Figure Of 8 Stretch For Neck Pain
The secret to increasing the mobility and suppleness of your neck over time is to have the necessary skill and awareness to stretch the bones themselves instead of the muscles. This is because stiff necks are stiff from within the spine itself.
The good news is that while there is a trick to stretching the spinal bones it is quite simple and all you need to do is follow this exercise to the letter and you will have success.
- Sit up nice and straight away from the back of a chair / or do it standing. Gently lift the top of your head so that your neck is gently lengthened. Make sure you are facing 100% forward and square – there will be a temptation during this exercise to slightly turn your head so you want to keep a keen focus on keeping facing dead straight forward.
2.Gently lift your right ear upwards towards the ceiling so that you stretch up the side of the neck… keeping your nose and chin facing forward.

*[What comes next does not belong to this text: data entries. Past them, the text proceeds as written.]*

-- ==== Sys2Proof/Machine/PanelCmds.lean ====
section
/-! DEFINITION. Commands of keypad, display and lamps (R316–R331). -/

namespace Sys2Proof.Machine

/-- R324: a press is accepted; `multi`: the scan finds another key pressed with it. -/
def execKeyAccepted (code : Fin 16) (multi : Bool) (s : State) : Host.Outcome State Fault Refusal :=
  s.run fun d => d.keyPress code.val multi

/-- R324: a release is accepted. -/
def execKeyReleased (code : Fin 16) (s : State) : Host.Outcome State Fault Refusal := s.run fun d => d.keyUp code.val

/-- R326: a key has been held for 30 s. -/
def execStuck (code : Fin 16) (s : State) : Host.Outcome State Fault Refusal := s.run fun d => d.keyStuck code.val

/-- R327: KEY_FIFO is read. -/
def execKeyFifoRead (r : Requester) (s : State) : Host.Outcome State Fault Refusal :=
  s.run fun d => d.cmdRead r Reg.KEYPAD_KEY_FIFO

/-- R319: the dwell of an item expires. -/
def execScrollStep (s : State) : Host.Outcome State Fault Refusal := s.run Dev.scrollStep

/-- R321: the refresh of each second. -/
def execItemRefresh (s : State) : Host.Outcome State Fault Refusal := s.run Dev.itemRefresh

/-- R323: RES_DWELL expires. -/
def execResultShownEnd (s : State) : Host.Outcome State Fault Refusal := s.run Dev.resultEnd

/-- R329: the on-pulse of a lamp under diagnosis is judged. -/
def execLampDiagResult (n : Fin 6) (m : LampMeas) (since : Nat) (s : State) : Host.Outcome State Fault Refusal :=
  s.run fun d => d.lampDiagnose n.val m since

/-- R330: LMP_STAT.CLR of a lamp is written. -/
def execLampClr (r : Requester) (n : Fin 6) (s : State) : Host.Outcome State Fault Refusal :=
  s.run fun d => d.cmdWrite r (Reg.LAMP_LMP_STAT n.val) ((Fld.LAMP_LMP_STAT_CLR n.val).word 1) .word

end Sys2Proof.Machine
end

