-- ==== Sys2Proof/Certificates/Slice0/Obligations.lean ====
section
/-! DEFINITION. The statements for the provers, from the rules of the manual. -/

open Sys2Proof Sys2Proof.Machine

/-- A step executes the command at the front of the queue. For every command c, state s and queue rest, a step at the
state whose queue is c followed by rest is exec of c at that state with the queue rest; on an empty queue the block
idles (log entry 1: the queue and the idling are the model's own form). (rests on 00_scope.md) -/
def Obligations.StepRunsFrontCommand : Prop :=
  (∀ (c : Instr) (s : State) (rest : List Instr),
    step { s with pending := c :: rest } = exec c { s with pending := rest })
  ∧ ∀ s : State, s.pending = [] → step s = .next s

/-- What a power-on reset leaves. At reset RST_CAUSE reads 0x01, AON alone is on, every other register reads its reset
value of R15, a cold start is due, no event is unsettled, no command waits, and the stored data are in canonical form.
(rests on R15, R351, R407, R408) -/
def Obligations.ResetLeaves : Prop :=
  State.reset.pending = [] ∧ State.reset.dev.rest = true ∧ State.reset.dev.wf = true
  ∧ State.reset.dev.rd Reg.SYSCTL_RST_CAUSE = 1 ∧ State.reset.dev.pwr.cold = .due
  ∧ (∀ x : Dom, State.reset.dev.domOn x = (x == .aon))
  ∧ ∀ a : Nat, a ≠ Reg.SYSCTL_RST_CAUSE → State.reset.dev.rd a = (regReset a).toNat

/-- Every step leaves the device at rest. If a device is at rest (no event unsettled; the chip not in IDLE while an
enabled pending event is routed to a core; no drop that is still before its decision of a domain that something
needs), then after every step it is at rest again, whatever the command. The order in which follow-up work settles is
the model's (log entry 3). (rests on R30, R355, R356, R433) -/
def Obligations.EveryStepLeavesRest : Prop :=
  ∀ s t : State, s.dev.rest = true → step s = .next t → t.dev.rest = true

/-- Every step keeps the stored data in canonical form and x0 at 0. If the register file, the SRAM, both flash arrays
and the FRAM are in canonical form (keys rising, no entry equal to what an unlisted one reads as) and x0 of both cores
holds 0, the same is true after every step, whatever the command. (rests on R12, R178, R215, R232, R234, R418) -/
def Obligations.EveryStepKeepsCanonicalForm : Prop :=
  ∀ s t : State, s.dev.wf = true → step s = .next t → t.dev.wf = true
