/-! ### raiseIf -/

@[simp] theorem Dev.raiseIf_regs (c : Bool) (e : Nat) : (d.raiseIf c e).regs = d.regs := by cases c <;> rfl
@[simp] theorem Dev.raiseIf_bus (c : Bool) (e : Nat) : (d.raiseIf c e).bus = d.bus := by cases c <;> rfl
@[simp] theorem Dev.raiseIf_caps (c : Bool) (e : Nat) : (d.raiseIf c e).caps = d.caps := by cases c <;> rfl
@[simp] theorem Dev.raiseIf_free (c : Bool) (e : Nat) : (d.raiseIf c e).free = d.free := by cases c <;> rfl
@[simp] theorem Dev.raiseIf_mae (c : Bool) (e : Nat) : (d.raiseIf c e).mae = d.mae := by cases c <;> rfl
@[simp] theorem Dev.raiseIf_mem (c : Bool) (e : Nat) : (d.raiseIf c e).mem = d.mem := by cases c <;> rfl
@[simp] theorem Dev.raiseIf_pwr (c : Bool) (e : Nat) : (d.raiseIf c e).pwr = d.pwr := by cases c <;> rfl
@[simp] theorem Dev.raiseIf_watch (c : Bool) (e : Nat) : (d.raiseIf c e).watch = d.watch := by cases c <;> rfl
@[simp] theorem Dev.raiseIf_boot (c : Bool) (e : Nat) : (d.raiseIf c e).boot = d.boot := by cases c <;> rfl
@[simp] theorem Dev.raiseIf_otp (c : Bool) (e : Nat) : (d.raiseIf c e).otp = d.otp := by cases c <;> rfl
@[simp] theorem Dev.raiseIf_herd (c : Bool) (e : Nat) : (d.raiseIf c e).herd = d.herd := by cases c <;> rfl
@[simp] theorem Dev.raiseIf_ufe (c : Bool) (e : Nat) : (d.raiseIf c e).ufe = d.ufe := by cases c <;> rfl
@[simp] theorem Dev.raiseIf_flow (c : Bool) (e : Nat) : (d.raiseIf c e).flow = d.flow := by cases c <;> rfl
@[simp] theorem Dev.raiseIf_therm (c : Bool) (e : Nat) : (d.raiseIf c e).therm = d.therm := by cases c <;> rfl
@[simp] theorem Dev.raiseIf_rtd (c : Bool) (e : Nat) : (d.raiseIf c e).rtd = d.rtd := by cases c <;> rfl
@[simp] theorem Dev.raiseIf_fe (c : Bool) (e : Nat) : (d.raiseIf c e).fe = d.fe := by cases c <;> rfl
@[simp] theorem Dev.raiseIf_qty (c : Bool) (e : Nat) : (d.raiseIf c e).qty = d.qty := by cases c <;> rfl
@[simp] theorem Dev.raiseIf_rem (c : Bool) (e : Nat) : (d.raiseIf c e).rem = d.rem := by cases c <;> rfl
@[simp] theorem Dev.raiseIf_pulses (c : Bool) (e : Nat) : (d.raiseIf c e).pulses = d.pulses := by cases c <;> rfl
@[simp] theorem Dev.raiseIf_mule (c : Bool) (e : Nat) : (d.raiseIf c e).mule = d.mule := by cases c <;> rfl
@[simp] theorem Dev.raiseIf_lamp (c : Bool) (e : Nat) : (d.raiseIf c e).lamp = d.lamp := by cases c <;> rfl
@[simp] theorem Dev.raiseIf_crypto (c : Bool) (e : Nat) : (d.raiseIf c e).crypto = d.crypto := by cases c <;> rfl
@[simp] theorem Dev.raiseIf_kwk (c : Bool) (e : Nat) : (d.raiseIf c e).kwk = d.kwk := by cases c <;> rfl
@[simp] theorem Dev.raiseIf_mbx (c : Bool) (e : Nat) : (d.raiseIf c e).mbx = d.mbx := by cases c <;> rfl
@[simp] theorem Dev.raiseIf_rtc (c : Bool) (e : Nat) : (d.raiseIf c e).rtc = d.rtc := by cases c <;> rfl
@[simp] theorem Dev.raiseIf_tariff (c : Bool) (e : Nat) : (d.raiseIf c e).tariff = d.tariff := by cases c <;> rfl
@[simp] theorem Dev.raiseIf_bill (c : Bool) (e : Nat) : (d.raiseIf c e).bill = d.bill := by cases c <;> rfl
@[simp] theorem Dev.raiseIf_prepay (c : Bool) (e : Nat) : (d.raiseIf c e).prepay = d.prepay := by cases c <;> rfl
@[simp] theorem Dev.raiseIf_lockout (c : Bool) (e : Nat) : (d.raiseIf c e).lockout = d.lockout := by cases c <;> rfl
@[simp] theorem Dev.raiseIf_panel (c : Bool) (e : Nat) : (d.raiseIf c e).panel = d.panel := by cases c <;> rfl
@[simp] theorem Dev.raiseIf_gander (c : Bool) (e : Nat) : (d.raiseIf c e).gander = d.gander := by cases c <;> rfl
@[simp] theorem Dev.raiseIf_lc (c : Bool) (e : Nat) : (d.raiseIf c e).lc = d.lc := by cases c <;> rfl
@[simp] theorem Dev.raiseIf_ac (c : Bool) (e : Nat) : (d.raiseIf c e).ac = d.ac := by cases c <;> rfl
@[simp] theorem Dev.raiseIf_ports (c : Bool) (e : Nat) : (d.raiseIf c e).ports = d.ports := by cases c <;> rfl

@[simp] theorem Dev.answer_bus (b : BusResp) : (d.answer b).bus = b := rfl
@[simp] theorem Dev.raise_edges (e : Nat) : (d.raise e).edges = d.edges ++ [e] := rfl

end Sys2Proof.Machine
end

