-- ==== Sys2Proof/Laws/Follow.lean ====
section
/-! SUPPORT. What the follow-up work of a command leaves: the registers outside `followRegs`, every unit, and no pending
bit cleared. -/

namespace Sys2Proof.Machine

/-- `e` is what follow-up work has made of `d`. -/
structure Dev.After (d e : Dev) : Prop where
  units : e.units = d.units
  keeps : d.keeps e []
  pend : ∀ p k, bit (d.rd (Reg.EVT_PEND p)) k = true → bit (e.rd (Reg.EVT_PEND p)) k = true
  bus : e.bus = d.bus
  request : e.pwr.pend = d.pwr.pend
  mode : e.watch.checkMode = d.watch.checkMode

namespace Dev.After

variable {d e g : Dev}

theorem refl (d : Dev) : d.After d := ⟨rfl, fun _ _ _ => rfl, fun _ _ h => h, rfl, rfl, rfl⟩

theorem trans (h : d.After e) (k : e.After g) : d.After g :=
  ⟨k.units.trans h.units, fun a ha hf => (k.keeps a ha hf).trans (h.keeps a ha hf), fun p b hb => k.pend p b (h.pend p b hb),
    k.bus.trans h.bus, k.request.trans h.request, k.mode.trans h.mode⟩

theorem rd (h : d.After e) {a : Nat} (hf : follows a = false) : e.rd a = d.rd a := h.keeps a (by simp) hf

theorem f (h : d.After e) {g : Field} (hf : follows g.reg = false) : e.f g = d.f g := Dev.f_of_rd (h.rd hf)

theorem of_regs (hu : e.units = d.units) (hr : e.regs = d.regs) (hb : e.bus = d.bus) (hp : e.pwr.pend = d.pwr.pend)
    (hm : e.watch.checkMode = d.watch.checkMode) : d.After e :=
  ⟨hu, fun a _ _ => Dev.rd_of_regs hr a, fun _ _ h => by rwa [Dev.rd_of_regs hr], hb, hp, hm⟩

/-- A write of a register of the follow-up work that holds no pending bits. -/
theorem wr (a v : Nat) (hf : follows a = true) (hp : ∀ p, Reg.EVT_PEND p ≠ a) : d.After (d.wr a v) := by
  refine ⟨rfl, fun b _ hb => ?_, fun p k h => ?_, rfl, rfl, rfl⟩
  · exact Dev.rd_wr_ne d v (by rintro rfl; simp [hf] at hb)
  · rwa [Dev.rd_wr_ne d v (hp p)]

theorem setF (g : Field) (v : Nat) (hf : follows g.reg = true) (hp : ∀ p, Reg.EVT_PEND p ≠ g.reg) : d.After (d.setF g v) :=
  wr _ _ hf hp

theorem raise (n : Nat) : d.After (d.raise n) := of_regs rfl rfl rfl rfl rfl

theorem raiseIf (c : Bool) (n : Nat) : d.After (d.raiseIf c n) := by cases c; exacts [refl d, raise n]

theorem foldl {α : Type} (l : List α) (op : Dev → α → Dev) (h : ∀ x (d : Dev), x ∈ l → d.After (op d x)) :
    ∀ d : Dev, d.After (l.foldl op d) := by
  induction l with
  | nil => exact refl
  | cons x t ih =>
    intro d
    exact (h x d (by simp)).trans (ih (fun y d hy => h y d (by simp [hy])) _)

theorem upto (n : Nat) (op : Nat → Dev → Dev) (h : ∀ i < n, ∀ d : Dev, d.After (op i d)) (d : Dev) : d.After (Machine.forUpto n op d) :=
  foldl _ _ (fun i d hi => h i (by simpa using hi) d) d

end Dev.After

/-! ### Which registers belong to the follow-up work -/

theorem pend_ne (p : Page) {a : Nat} (h : (Page.all.map Reg.EVT_PEND).contains a = false) : Reg.EVT_PEND p ≠ a := by
  rintro rfl
  cases p <;> revert h <;> decide

theorem pend_follows (p : Page) : follows (Reg.EVT_PEND p) = true := by cases p <;> decide

/-- A register of the follow-up work other than the pending bits. -/
def plainFollow (a : Nat) : Bool := follows a && !(Page.all.map Reg.EVT_PEND).contains a

namespace Dev.After

variable {d : Dev}

theorem wr' (a v : Nat) (h : plainFollow a = true) : d.After (d.wr a v) := by
  simp only [plainFollow, Bool.and_eq_true, Bool.not_eq_true'] at h
  exact wr a v h.1 fun p => pend_ne p h.2

theorem setF' (g : Field) (v : Nat) (h : plainFollow g.reg = true) : d.After (d.setF g v) := wr' _ _ h

theorem watch (w : Watch) (h : w.checkMode = d.watch.checkMode := by rfl) : d.After { d with watch := w } :=
  of_regs rfl rfl rfl rfl h

theorem edges (l : List Nat) : d.After { d with edges := l } := of_regs rfl rfl rfl rfl rfl

theorem pwr (p : Pwr) (h : p.pend = d.pwr.pend := by rfl) : d.After { d with pwr := p } := of_regs rfl rfl rfl h rfl

theorem setMissed (n : Nat) (b : Bool) : d.After (d.setMissed n b) := of_regs rfl rfl rfl rfl rfl

theorem uptimeNow : d.After d.uptimeNow.2 := of_regs rfl rfl rfl rfl rfl

end Dev.After

variable (d : Dev)

theorem Dev.setSlots_after (x : Dom) (v : Nat) : d.After (d.setSlots x v) := by
  unfold Dev.setSlots
  split
  · exact .refl d
  · exact .setF' _ _ (by cases x <;> decide)

theorem Dev.hwSlot_after (x : Dom) (s : Nat) (b : Bool) : d.After (d.hwSlot x s b) := d.setSlots_after x _

theorem Dev.clearRequest_after : d.After d.clearRequest :=
  .trans (.setF' Fld.PWR_STATE_TARGET 0 (by decide)) (.setF' Fld.PWR_STATE_BUSY 0 (by decide))

theorem Dev.enter_after (t : PState) : d.After (d.enter t) :=
  .trans (.setF' Fld.PWR_STATE_CUR t.code (by decide)) (.raise _)

theorem Dev.leaveIdle_after : d.After d.leaveIdle := d.enter_after _

theorem Dev.abortDrop_after : d.After d.abortDrop := by
  unfold Dev.abortDrop
  split
  · rename_i q _
    refine .trans (.pwr _) (.trans (.trans (.trans (.setF' Fld.PWR_SEQ_DOM 0 (by decide)) (.setF' Fld.PWR_SEQ_STEP 0 (by decide)))
      (.setF' (Fld.PWR_DOM_CNT_ABORTS q.dom.num) _ (by cases q.dom <;> decide))) (.raise _))
  · exact .refl d

theorem Dev.abortEntry_after : d.After d.abortEntry := by
  unfold Dev.abortEntry
  dsimp only
  split
  · split
    · exact .trans (.trans (.pwr _) (Dev.clearRequest_after _)) (Dev.abortDrop_after _)
    · exact .trans (.trans (.pwr _) (Dev.clearRequest_after _)) (.raise _)
  · exact .trans (.trans (.pwr _) (Dev.clearRequest_after _)) (.raise _)

theorem Dev.dropCheck_after : d.After d.dropCheck := by
  unfold Dev.dropCheck
  split
  · split
    · exact .refl d
    · split
      · exact .pwr _
      · exact d.abortDrop_after
  · exact .refl d

theorem Dev.recordWake_after (cs : List Nat) (c : Nat) : d.After (d.recordWake cs c) := by
  unfold Dev.recordWake
  exact .trans (.trans (.trans (.trans (.trans (.trans (.wr' _ _ (by decide)) (.wr' _ _ (by decide))) (.wr' _ _ (by decide)))
    (.wr' _ _ (by decide))) .uptimeNow) (.wr' _ _ (by decide))) (.pwr _)

theorem Dev.joinWake_after (cs : List Nat) : d.After (d.joinWake cs) :=
  .trans (.wr' _ _ (by decide)) (.setF' _ _ (by decide))

theorem Dev.startWake_after : d.After d.startWake := by
  unfold Dev.startWake
  refine .trans (.pwr _) (.trans (.foldl _ _ (fun x e _ => ?_) _) (Dev.dropCheck_after _))
  split
  · exact e.hwSlot_after x 5 true
  · exact .refl e

theorem Dev.startColdWake_after : d.After d.startColdWake := .pwr _

theorem Dev.wakeShut_after : d.After d.wakeShut := .pwr _

theorem Dev.idleOver_after : d.After d.idleOver := by
  unfold Dev.idleOver
  split
  · exact d.leaveIdle_after
  · exact .refl d

theorem Dev.wakeAct_after (cs : List Nat) : d.After (d.wakeAct cs) := by
  unfold Dev.wakeAct
  have wakes : ∀ n, d.After (d.recordWake cs n).startWake := fun n => .trans (d.recordWake_after _ _) (Dev.startWake_after _)
  split
  · split
    · exact .trans (d.recordWake_after _ _) (.pwr _)
    · exact .trans (.trans (.trans (.trans (d.recordWake_after _ _) (Dev.wakeShut_after _)) (Dev.abortEntry_after _))
        (Dev.idleOver_after _)) (.raise _)
  · dsimp only
    split
    · exact .refl d
    · exact .refl d
    · exact .trans (.trans (.trans (d.recordWake_after _ _) (Dev.wakeShut_after _)) (Dev.leaveIdle_after _)) (.raise _)
    · exact wakes _
    · exact wakes _
    · exact .trans (d.recordWake_after _ _) (Dev.startColdWake_after _)
    · split
      · exact .trans (d.recordWake_after _ _) (.watch _)
      · exact wakes _

theorem Dev.wakePeriod_after : d.After d.wakePeriod.2 := by
  unfold Dev.wakePeriod
  split
  · exact .refl d
  · exact .uptimeNow

theorem Dev.wakeRequest_after (cs : List Nat) : d.After (d.wakeRequest cs) := by
  unfold Dev.wakeRequest
  dsimp only
  split
  · exact .refl d
  · split
    · exact d.wakeAct_after _
    · have h := d.wakePeriod_after
      split <;> rename_i hp <;> rw [hp] at h
      · exact h.trans (Dev.joinWake_after _ _)
      · exact h

theorem Dev.needArose_after (x : Dom) : d.After (d.needArose x) := by
  unfold Dev.needArose
  split
  · split
    · exact d.dropCheck_after
    · split
      · exact .pwr _
      · dsimp only
        split
        · exact d.abortEntry_after.trans (Dev.startWake_after _)
        · exact d.abortEntry_after
  · split
    · exact d.startWake_after
    · exact d.dropCheck_after

theorem Dev.followSlot_after (x : Dom) (s : Nat) (b : Bool) : d.After (d.followSlot x s b) := by
  unfold Dev.followSlot
  dsimp only
  split
  · exact .trans (d.hwSlot_after x s b) (Dev.needArose_after _ x)
  · exact d.hwSlot_after x s b

theorem Dev.voteSync_after : d.After d.voteSync := by
  unfold Dev.voteSync
  dsimp only
  refine .trans (.foldl _ _ (fun x e _ => ?_) _) (Dev.followSlot_after _ _ _ _)
  split
  · exact .refl e
  · exact e.followSlot_after x _ _

theorem Dev.faultLog_after (n : Nat) : d.After (d.faultLog n) := by
  unfold Dev.faultLog
  split
  · have hn : d.f Fld.EVTMX_FLOG_WR_IDX < 16 := bits_lt _ _ _
    have h1 : ∀ n < 16, plainFollow (Reg.EVTMX_FLOG_EVT n) = true := by decide
    have h2 : ∀ n < 16, plainFollow (Reg.EVTMX_FLOG_CYC n) = true := by decide
    exact .trans (.trans (.trans (.wr' _ _ (h1 _ hn)) (.wr' _ _ (h2 _ hn))) (.setF' _ _ (by decide))) (.wr' _ _ (by decide))
  · exact .refl d

theorem capAng_follows : ∀ n < 4, plainFollow (Reg.MAE_CAP_ANG n) = true := by decide

theorem Dev.captureNow_after (n : Nat) (h : n < 4) : d.After (d.captureNow n) := by
  have h2 : ∀ n < 4, plainFollow (Reg.MAE_CAP_CYC n) = true := by decide
  have ha := capAng_follows n h
  exact .trans (.trans (.trans (.trans (.trans (.wr' _ _ (h2 n h)) (.setF' (Fld.MAE_CAP_ANG_ANG n) _ ha))
    (.setF' (Fld.MAE_CAP_ANG_STATE n) _ ha)) (.setF' (Fld.MAE_CAP_ANG_FULL n) _ ha)) (.setMissed _ _)) (.raise _)

theorem Dev.capture_after (n c : Nat) (h : c < 4) : d.After (d.capture n c) := by
  unfold Dev.capture
  split
  · split
    · split
      · exact .refl d
      · exact .trans (.trans (.setF' (Fld.MAE_CAP_ANG_OVR c) _ (capAng_follows c h)) (.setMissed _ _)) (.raise _)
    · exact d.captureNow_after c h
  · exact .refl d

theorem Dev.forward_after (n : Nat) : d.After (d.forward n) := by
  unfold Dev.forward
  split
  · exact d.wakeRequest_after _
  · exact .refl d

/-- The rise of an event clears no pending bit. -/
theorem Dev.setPend_after (p : Page) (k : Nat) : d.After (d.wr (Reg.EVT_PEND p) (d.rd (Reg.EVT_PEND p) ||| 2 ^ k)) := by
  refine ⟨rfl, fun b _ hb => Dev.rd_wr_ne d _ ?_, fun q j h => ?_, rfl, rfl, rfl⟩
  · rintro rfl; simp [pend_follows] at hb
  · rw [Dev.rd_wr]
    split
    · rename_i hq
      rw [hq] at h
      rw [bit_eq] at h ⊢
      rw [Nat.testBit_mod_two_pow, Nat.testBit_or, h]
      simp only [Bool.true_or, Bool.and_true, decide_eq_true_eq]
      by_contra hj
      have := Nat.testBit_lt_two_pow (x := d.rd (Reg.EVT_PEND p)) (i := j)
        (lt_of_lt_of_le (d.rd_lt _) (Nat.pow_le_pow_right (by decide) (by omega)))
      simp [this] at h
    · exact h

theorem Dev.settleOne_after (n : Nat) : d.After (d.settleOne n) := by
  unfold Dev.settleOne
  split
  · exact .refl d
  · rename_i p k _
    split
    · have h := (d.setPend_after p k).trans (Dev.faultLog_after _ n)
      dsimp only
      split
      · exact (h.trans (.upto 4 _ (fun c hc e => e.capture_after n c hc) _)).trans (Dev.forward_after _ n)
      · exact h.trans (Dev.forward_after _ n)
    · exact .refl d

theorem Dev.settleRounds_after : ∀ (n : Nat) (d : Dev), d.After (d.settleRounds n)
  | 0, _ => .of_regs rfl rfl rfl rfl rfl
  | n + 1, d => by
    unfold Dev.settleRounds
    split
    · exact .refl d
    · exact (Dev.After.edges []).trans (.foldl _ _ (fun x e _ => e.settleOne_after x) _) |>.trans
        (Dev.settleRounds_after n _)

theorem Dev.idleExit_after : d.After d.idleExit := by
  unfold Dev.idleExit
  split
  · exact d.leaveIdle_after
  · exact .refl d

theorem Dev.settle_after : d.After d.settle :=
  .trans (.trans (Dev.settleRounds_after _ _) (Dev.idleExit_after _)) (Dev.settleRounds_after _ _)

theorem Dev.mspiRefresh_after : d.After d.mspiRefresh := by
  unfold Dev.mspiRefresh
  split
  · split
    · exact .trans (.trans (.wr' _ _ (by decide)) (.setF' _ _ (by decide))) (.raiseIf _ _)
    · exact .refl d
  · exact .refl d

theorem Dev.errRefresh_after : d.After d.errRefresh := by
  unfold Dev.errRefresh
  split
  · exact .trans (.wr' _ _ (by decide)) (.raise _)
  · exact .refl d

/-! ### The whole follow-up work -/

theorem Dev.muleReports_nil (h : d.mule.reports = []) : d.muleReports = d := by
  unfold Dev.muleReports
  have e : ({ d.mule with reports := [] } : Mule) = d.mule := by
    rcases hm : d.mule with ⟨⟩
    simp_all
  simp only [h, List.foldl_nil, e]

theorem Dev.unitsDone_nil (h : d.herd.running = []) : d.unitsDone = d := by simp [Dev.unitsDone, h]

theorem Dev.After.ports {d e : Dev} (h : d.After e) : e.ports = d.ports :=
  show e.units.ports = d.units.ports by rw [h.units]

theorem Dev.txAbort_nil (h : d.ports.host.tx = none) : d.txAbort = d := by
  simp [Dev.txAbort, Dev.txFail, Dev.setTx, Dev.txEnd, h]

theorem Dev.askWaiting_nil (n : Nat) (h : d.herd.asks = []) : Dev.askWaiting n d = d := by
  cases n <;> simp [Dev.askWaiting, h]

theorem Dev.uartGo_nil (h : d.ports.uart.stop = false) : d.uartGo = d := by simp [Dev.uartGo, h]

theorem Dev.wakeCheck_nil (h : d.watch.checkMode = false) : d.wakeCheck = d := by simp [Dev.wakeCheck, Dev.leaveCheck, h]

theorem Dev.pendStart_nil (h : d.pwr.pend = none) : d.pendStart = d := by simp [Dev.pendStart, h]

theorem Dev.upBegin_after : d.After d.upBegin := by
  unfold Dev.upBegin
  split
  · exact .refl d
  · exact .pwr _

/-- The follow-up work before the settling, where no other work waits. -/
theorem Dev.beforeSettle_after : d.After d.voteSync.mspiRefresh.errRefresh.dropCheck :=
  ((d.voteSync_after.trans (Dev.mspiRefresh_after _)).trans (Dev.errRefresh_after _)).trans (Dev.dropCheck_after _)

/-- Where no other work waits, the follow-up work is the votes, the status words, the drop check, the next power-up and the
settling. -/
theorem Dev.finish_calm (h : d.calm = true) :
    d.finish = d.voteSync.mspiRefresh.errRefresh.dropCheck.upBegin.settle := by
  simp only [Dev.calm, Bool.and_eq_true, Bool.or_eq_true, Bool.not_eq_true', bne_iff_ne, List.isEmpty_iff,
    Option.isNone_iff_eq_none] at h
  obtain ⟨⟨⟨⟨⟨⟨⟨⟨⟨h0, h1⟩, h2⟩, h3⟩, ha⟩, h4⟩, h5⟩, h6⟩, h7⟩, h8⟩ := h
  have e0 : d.bootTry = d := by simp [Dev.bootTry, Dev.bootReady, h0]
  have e1 : d.appBootDue = d := by simp [Dev.appBootDue, h1]
  have e2 : d.muleTryRestore = d := by rcases h4 with h4 | h4 <;> simp [Dev.muleTryRestore, h4]
  have e3 : d.txHeld = d := by simp [Dev.txHeld, h5]
  have hb := d.beforeSettle_after
  unfold Dev.finish
  dsimp only
  rw [e0, e1, d.muleReports_nil h2, d.unitsDone_nil h3, d.askWaiting_nil 8 ha, e2, e3, Dev.txAbort_nil _ (by rw [hb.ports, h5]),
    Dev.uartGo_nil _ (by rw [hb.ports, h6]), Dev.wakeCheck_nil _ (by rw [hb.mode, h8]),
    Dev.pendStart_nil _ (by rw [hb.request, h7])]

/-- Where no other work waits, what follows a command writes follow-up registers only. -/
theorem Dev.finish_after (h : d.calm = true) : d.After d.finish := by
  rw [d.finish_calm h]
  exact (d.beforeSettle_after.trans (Dev.upBegin_after _)).trans (Dev.settle_after _)

end Sys2Proof.Machine
end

3. One your right ear is fully but gently stretched up you start the process of stretching the left ear up towards the ceiling in the same way .. gently! Once you have stretched the left ear upward fully you have completed one full repetition. The next repetition starts as you immediately begin the life the right ear once again.
4. As you continue gently lift each ear with your chin facing forward the individual repetitions flow into one another. The idea is to make it a continuous smooth movement. The best way to self prescribe this is to do it from 3-5 minutes at a time.
*BE GENTLE, the idea is that the number of repetitions loosen the neck as opposed to hard stretching. This exercise can create vastly increased neck mobility over time, but if you try and rush it your could just get sore.
*keep that chin facing forward, this is the secret to mobilising deep into that spinal bones. If you turn your head to the side as you lift the ear up you’ll just turn it into a weak stretch. Hearing little clicks and pops is confirmation you are doing this right.
Neck Flex Stretch For Postural Release
When we hunch habitually it shortens the connective tissue deep in the neck and upper shoulders, over time this shortening contributes to the tightness that so many of us feel day to day. By flexing the neck downwards you lengthen the connective tissue at the back of your neck. Forward flexion of the neck like this is a very safe stretch because it doesn’t compress the spinal joints, this is why we can assist this stretch with a bit of downward hand pressure. Nonetheless it is one to do cautiously, especially if you have a lot of neck pain, almost anything can stir up a neck if it is sufficiently inflamed.
1.Sit up nice and straight away from the back of a chair / or do it standing. Gently lift the top of your head so that your neck is gently lengthened. Make sure you are facing 100% forward and square. Gently drop your head forward whilst keeping the rest of your spine upright. Assess the feeling of stretch in the back of your neck. If it feels like sufficient stretch that it is ‘getting into’ the tightness in your neck just hold it there and breathe for a minute or so.. if you feel you can stretch more progress to step 2.
2. To deepen the stretch interlink your fingers behind your head and gently apply downward pressure to the back of your neck, thus deepening the stretch. A good stretch shoulder be felt up the midline at the back of the neck, this is the connective tissue lengthening. Hold the stretch as deeply as you feel inclined to for a full minute and then sloooowly release back to an upright position.
3. Repeat the stretch with or without hands 3 times. this takes you up to 3 minutes of stretch in total.
*a big part of the secret with this stretch is to stay nice and upright with your whole spine and only flex the neck forward. I you slouch your whole spine forward you will be hunching just like you do at the desk..
*repeat this several times a day.. or more, its not likely you will overdo a stretch like this given that it is potentially a counterpoint to the tightness involved in generating neck pain, shoulder pain and stiffness from sitting poorly up to 8 hours a day.
*seek a balance between forcing and being too gentle, firm but fair is the right spirit. Build up there pressure you exert over weeks and months.
Bonus Exercise – Daily Neck Lifts For Great Posture
This is a simple but powerful trick you can do any time. It is an action that you can take in those moments when you want to correct your posture. Basically what you do is focus gently on the top of your head and lift it a couple of millimetres upwards towards the ceiling, hold it for a few moments then consciously let it back ‘down’.
Don’t consciously try to stay upright.. you won’t. The best way to re-wire your posture is for 2-3 seconds somewhere between 10 and 100 times a day. This is in contrast to ‘trying to sit upright’ this creates internal conflict between the conscious and subconscious. If you are willing to deliberately dip your toe gently in being upright for 2-3 seconds at a time.. notice how it feels then consciously return to your normal posture you will undergo a gradual transformation. Promise.